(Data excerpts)
-- ==== Sys2Proof/Laws/Encoding.lean ====
section
/-! SUPPORT. The fields of a command word, of an indexed descriptor, and what the decoders answer. -/

namespace Sys2Proof

@[simp] theorem cmdOp_cmdWord (op : BitVec 4) (kl il : BitVec 5) : cmdOp (cmdWord op kl il) = op := by
  unfold cmdOp cmdWord
  ext i hi
  simp only [BitVec.getElem_extractLsb', BitVec.getLsbD_append]
  simp [hi]

@[simp] theorem cmdKlen_cmdWord (op : BitVec 4) (kl il : BitVec 5) : cmdKlen (cmdWord op kl il) = kl := by
  unfold cmdKlen cmdWord
  ext i hi
  simp only [BitVec.getElem_extractLsb', BitVec.getLsbD_append]
  have h1 : ¬ (4 + i < 4) := by omega
  have h2 : 4 + i - 4 = i := by omega
  simp [h1, h2, hi]

@[simp] theorem cmdIvlen_cmdWord (op : BitVec 4) (kl il : BitVec 5) :
    cmdIvlen (cmdWord op kl il) = il := by
  unfold cmdIvlen cmdWord
  ext i hi
  simp only [BitVec.getElem_extractLsb', BitVec.getLsbD_append]
  have h1 : ¬ (9 + i < 4) := by omega
  have h2 : ¬ (9 + i - 4 < 5) := by omega
  have h3 : 9 + i - 4 - 5 = i := by omega
  simp [h1, h2, h3, hi]

@[simp] theorem cmdRsv_cmdWord (op : BitVec 4) (kl il : BitVec 5) : cmdRsv (cmdWord op kl il) = 0 := by
  unfold cmdRsv cmdWord
  ext i hi
  simp only [BitVec.getElem_extractLsb', BitVec.getLsbD_append]
  have h1 : ¬ (14 + i < 4) := by omega
  have h2 : ¬ (14 + i - 4 < 5) := by omega
  have h3 : ¬ (14 + i - 4 - 5 < 5) := by omega
  simp [h1, h2, h3]

/-- A word with RSV = 0 is the word of its fields. -/
theorem cmdWord_of_fields {w : Word} (h : cmdRsv w = 0) : cmdWord (cmdOp w) (cmdKlen w) (cmdIvlen w) = w := by
  have hr : ∀ i, 14 ≤ i → w.getLsbD i = false := by
    intro i hi
    have := congrArg (fun v : BitVec 18 => v.getLsbD (i - 14)) h
    simp only [cmdRsv, BitVec.getLsbD_extractLsb'] at this
    by_cases hb : i < 32
    · have h1 : i - 14 < 18 := by omega
      have h2 : 14 + (i - 14) = i := by omega
      simpa [h1, h2] using this
    · exact BitVec.getLsbD_of_ge w i (by omega)
  unfold cmdWord cmdOp cmdKlen cmdIvlen
  ext i hi
  simp only [BitVec.getElem_append, BitVec.getElem_extractLsb']
  by_cases h1 : i < 4
  · simp [h1, ← BitVec.getLsbD_eq_getElem]
  · by_cases h2 : i - 4 < 5
    · have h3 : 4 + (i - 4) = i := by omega
      simp [h1, h2, h3, hi]
    · by_cases h4 : i - 4 - 5 < 5
      · have h3 : 9 + (i - 4 - 5) = i := by omega
        simp [h1, h2, h3, h4, hi]
      · have := hr i (by omega)
        rw [BitVec.getLsbD_eq_getElem hi] at this
        simp [h1, h2, h4, this]

@[simp] theorem descriptorIndex_indexed (k : BitVec 2) :
    descriptorIndex (indexedDescriptor 0x040 k) = k ∧ descriptorIndex (indexedDescriptor 0x120 k) = k ∧
    descriptorIndex (indexedDescriptor 0x130 k) = k ∧ descriptorIndex (indexedDescriptor 0x030 k) = k := by
  revert k; decide

/-- The four indices. -/
theorem index_cases (k : BitVec 2) : k = 0 ∨ k = 1 ∨ k = 2 ∨ k = 3 := by revert k; decide

/-- The command decoder agrees with the legality of 30_encoding R75 to R77: it gives the fallback for
exactly the illegal words, and keeps the word. -/
theorem decodeCmd_illegal_iff (w : Word) : decodeCmd w = .illegalCmd w ↔ legalCmdWord w = false := by
  have hop : (w.extractLsb' 0 4).toNat < 16 := (w.extractLsb' 0 4).isLt
  have key : ∀ n < 16, w.extractLsb' 0 4 = BitVec.ofNat 4 n →
      (decodeCmd w = .illegalCmd w ↔ legalCmdWord w = false) := by
    intro n hn h
    interval_cases n <;>
      simp [decodeCmd, legalCmdWord, cmdOp, cmdRsv, cmdKlen, cmdIvlen, h] <;>
      (by_cases h14 : w.extractLsb' 14 18 = 0#18 <;> by_cases h4 : w.extractLsb' 4 5 = 0#5 <;>
        by_cases h9 : w.extractLsb' 9 5 = 0#5 <;> simp [h14, h4, h9])
  exact key _ hop (by apply BitVec.eq_of_toNat_eq; simp)

/-- A descriptor that matches an indexed row under the mask is that row's with its own index. -/
theorem indexed_of_masked (a : Descriptor) :
    (a &&& 0x1F3 = 0x040 → a = indexedDescriptor 0x040 (descriptorIndex a)) ∧
    (a &&& 0x1F3 = 0x120 → a = indexedDescriptor 0x120 (descriptorIndex a)) ∧
    (a &&& 0x1F3 = 0x130 → a = indexedDescriptor 0x130 (descriptorIndex a)) ∧
    (a &&& 0x1F3 = 0x030 → a = indexedDescriptor 0x030 (descriptorIndex a)) := by
  revert a; decide +kernel

/-- All the access decoder can answer, and for which descriptors (30_encoding R82). -/
theorem decodeMmio_cases (a : Descriptor) (d : Word) :
    (a = 0x100 ∧ decodeMmio a d = .wrCmd d) ∨
    (a = 0x004 ∧ decodeMmio a d = .rdStatus) ∨
    (a = 0x104 ∧ decodeMmio a d = .wrStatus d) ∨
    (a = 0x008 ∧ decodeMmio a d = .rdBlkoff) ∨
    (∃ k, a = indexedDescriptor 0x040 k ∧ decodeMmio a d = .rdIvOut k) ∨
    (a = 0x110 ∧ decodeMmio a d = .wrSrc d) ∨
    (a = 0x114 ∧ decodeMmio a d = .wrDst d) ∨
    (a = 0x118 ∧ decodeMmio a d = .wrLen d) ∨
    (a = 0x010 ∧ decodeMmio a d = .rdSrc) ∨
    (a = 0x014 ∧ decodeMmio a d = .rdDst) ∨
    (a = 0x018 ∧ decodeMmio a d = .rdLen) ∨
    (∃ k, a = indexedDescriptor 0x120 k ∧ decodeMmio a d = .wrKeyIn k d) ∨
    (∃ k, a = indexedDescriptor 0x130 k ∧ decodeMmio a d = .wrIvIn k d) ∨
    (∃ k, a = indexedDescriptor 0x030 k ∧ decodeMmio a d = .rdIvIn k) ∨
    (namedDescriptor a = false ∧ decodeMmio a d = .mmioOther a (if a.msb then d else 0)) := by
  unfold decodeMmio
  by_cases h1 : a = 0x100
  · rw [if_pos h1]; exact .inl ⟨h1, rfl⟩
  rw [if_neg h1]; right
  by_cases h2 : a = 0x004
  · rw [if_pos h2]; exact .inl ⟨h2, rfl⟩
  rw [if_neg h2]; right
  by_cases h3 : a = 0x104
  · rw [if_pos h3]; exact .inl ⟨h3, rfl⟩
  rw [if_neg h3]; right
  by_cases h4 : a = 0x008
  · rw [if_pos h4]; exact .inl ⟨h4, rfl⟩
  rw [if_neg h4]; right
  by_cases h5 : a &&& 0x1F3 = 0x040
  · rw [if_pos h5]; exact .inl ⟨_, (indexed_of_masked a).1 h5, rfl⟩
  rw [if_neg h5]; right
  by_cases h6 : a = 0x110
  · rw [if_pos h6]; exact .inl ⟨h6, rfl⟩
  rw [if_neg h6]; right
  by_cases h7 : a = 0x114
  · rw [if_pos h7]; exact .inl ⟨h7, rfl⟩
  rw [if_neg h7]; right
  by_cases h8 : a = 0x118
  · rw [if_pos h8]; exact .inl ⟨h8, rfl⟩
  rw [if_neg h8]; right
  by_cases h9 : a = 0x010
  · rw [if_pos h9]; exact .inl ⟨h9, rfl⟩
  rw [if_neg h9]; right
  by_cases h10 : a = 0x014
  · rw [if_pos h10]; exact .inl ⟨h10, rfl⟩
  rw [if_neg h10]; right
  by_cases h11 : a = 0x018
  · rw [if_pos h11]; exact .inl ⟨h11, rfl⟩
  rw [if_neg h11]; right
  by_cases h12 : a &&& 0x1F3 = 0x120
  · rw [if_pos h12]; exact .inl ⟨_, (indexed_of_masked a).2.1 h12, rfl⟩
  rw [if_neg h12]; right
  by_cases h13 : a &&& 0x1F3 = 0x130
  · rw [if_pos h13]; exact .inl ⟨_, (indexed_of_masked a).2.2.1 h13, rfl⟩
  rw [if_neg h13]; right
  by_cases h14 : a &&& 0x1F3 = 0x030
  · rw [if_pos h14]; exact .inl ⟨_, (indexed_of_masked a).2.2.2 h14, rfl⟩
  rw [if_neg h14]; right
  refine ⟨?_, rfl⟩
  simp only [namedDescriptor, exactDescriptors, indexedDescriptors, Bool.or_eq_false_iff,
    List.contains_cons, List.contains_nil, beq_eq_false_iff_ne]
  exact ⟨⟨h1, h2, h3, h4, h6, h7, h8, h9, h10, h11, trivial⟩, h5, h12, h13, h14, trivial⟩

end Sys2Proof
end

Task description :: Taking the entries above, print exactly the lines starting at the line with "by_cases h4 : i" and ending at the line with "theorem index_cases (k", both included.

Result for this exercise ::
    · by_cases h4 : i - 4 - 5 < 5
      · have h3 : 9 + (i - 4 - 5) = i := by omega
        simp [h1, h2, h3, h4, hi]
      · have := hr i (by omega)
        rw [BitVec.getLsbD_eq_getElem hi] at this
        simp [h1, h2, h4, this]

@[simp] theorem descriptorIndex_indexed (k : BitVec 2) :
    descriptorIndex (indexedDescriptor 0x040 k) = k ∧ descriptorIndex (indexedDescriptor 0x120 k) = k ∧
    descriptorIndex (indexedDescriptor 0x130 k) = k ∧ descriptorIndex (indexedDescriptor 0x030 k) = k := by
  revert k; decide

/-- The four indices. -/
theorem index_cases (k : BitVec 2) : k = 0 ∨ k = 1 ∨ k = 2 ∨ k = 3 := by revert k; decide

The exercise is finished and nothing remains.